■ WHAT IS NEEDED
I'd like every line in the following listing that holds "Option" copied.

■ SOURCE MATERIAL
----------

-- ==== Sys2Proof/Config.lean ====
section
/-!
DEFINITION. The fixed figures of the part, and the values the spec leaves open (each an opaque constant with no body, so that
no proof can see it; each named in a log entry).
-/

namespace Sys2Proof.Config

/-- Banks of profile memory (chapter 1). -/
def banks : Nat := 64
/-- Entries of the gait table (chapter 1). -/
def gaitEntries : Nat := 16
/-- The setup inbox holds 4 frames (R163). -/
def inboxSize : Nat := 4
/-- Replies and the reserved entry together are at most 8 (R163). -/
def replySize : Nat := 8
/-- The alert queue holds 16 entries (R163, R170). -/
def alertSize : Nat := 16
/-- The reflex stack holds 4 entries (R93). -/
def stackSize : Nat := 4
/-- Sweep returns of a DRIVE-FAULT hold (R84). -/
def driveFaultHold : Nat := 20
/-- Good returns that restore the ring (R144). -/
def restoreCount : Nat := 8
/-- Sweep returns after which a pending reset is applied from STOPPING (R159). -/
def quiesceLimit : Nat := 4000
/-- Records of a relevel capture (R70). -/
def relevelRecords : Nat := 16
/-- Samples of a baseline capture (R53). -/
def captureSamples : Nat := 4
/-- The part code that IDENTIFY returns (R184). -/
def partCode : Nat := 412
/-- The revision that IDENTIFY returns (R184). -/
def revision : Nat := 1

/-- DESIGN CHOICE (log 5). The value a LINK-LOSS raise carries: R42 names none. One free value for each raise, drawn by the
counter `State.freeDraws`. -/
opaque linkLossValue : Nat → Int

/-- DESIGN CHOICE (log 6). The number that stands for a drive status of FAULT where a DRIVE-FAULT raise carries the drive
status (R155): the spec gives no number. -/
opaque driveStatusValue : Byte → Int

/-- DESIGN CHOICE (log 7). The detail byte of an alert frame whose kind carries no detail (R169 shows a dash, R190 has a
byte there). -/
opaque absentDetail : Byte

/-- DESIGN CHOICE (log 8). The two bytes that stand where READ-LEG carries the parked phase, for a leg that is not parked
(R183 gives the phase only when parked; R189 gives the data 31 bytes at all times). -/
opaque unparkedPhase : Phase

end Sys2Proof.Config
end

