-- ==== Sys2Proof/Machine/State.lean ====
section
/-!
DEFINITION. The state of the bridge, block by block (plain data), its value after power-on, and the reasons a step can stop.
Each field's docstring names the rule that gives it; INVENTORY.md lists them all.
-/

namespace Sys2Proof.Machine

/-! ## Profile memory and the gait table (chapter 1) -/

/-- Part 0 of a stride profile (R3). -/
structure Header where
  liftoff      : Phase
  touchdown    : Phase
  refresh      : Phase
  /-- the scale mask: for each joint, whether its knots are scaled by the applied amplitude -/
  scale        : PerJoint Bool
  stanceStiff  : Nat
  swingStiff   : Nat
deriving DecidableEq, Repr

/-- A whole profile: the header and 32 knots for each joint (R3). -/
structure Profile where
  header : Header
  knots  : PerJoint (List Int)
deriving DecidableEq, Repr

/-- A bank's state and the parts it holds (chapter 1, bank states). In FILLING the parts-present set is the set of parts held. -/
inductive Bank where
  | empty
  | filling (header : Option Header) (knots : PerJoint (Option (List Int)))
  | ready (p : Profile)
deriving DecidableEq, Repr

/-- A member of a gait entry: a bank and a phase offset. -/
structure Member where
  bank   : Nat
  offset : Phase
deriving DecidableEq, Repr

/-- The kind of a DEFINED gait entry together with its members (R12): a QUAD member per leg, or a member for each of the
roles P, L and D. -/
inductive Gait where
  | quad (m : PerLeg Member)
  | triF (p l d : Member)
  | triH (p l d : Member)
deriving DecidableEq, Repr

/-! ## The phase engine (chapter 2) -/

/-- A play slot (R18). The parked flag is set exactly when a parked phase is present. -/
structure Slot where
  bank   : Nat
  offset : Phase
  mirror : Bool
  phase  : Phase
  swing  : Bool
  parked : Option Phase
deriving DecidableEq, Repr

/-- The stride's direction, +1 or −1 (R22). -/
inductive Direction where
  | forward
  | backward
deriving DecidableEq, Repr

/-- The intent record (R22). -/
structure Intent where
  rateTarget : Nat
  ampTarget  : Nat
  turn       : Int
  direction  : Direction
  stop       : Bool
deriving DecidableEq, Repr

/-- The walk settings (R25). -/
structure WalkSettings where
  rateCeiling   : Nat
  rateFloor     : Nat
  strutCap      : Nat
  rateStep      : Nat
  ampStep       : Nat
  intentTimeout : Nat
deriving DecidableEq, Repr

----------

■ TASK RESPONSE
  | filling (header : Option Header) (knots : PerJoint (Option (List Int)))
  parked : Option Phase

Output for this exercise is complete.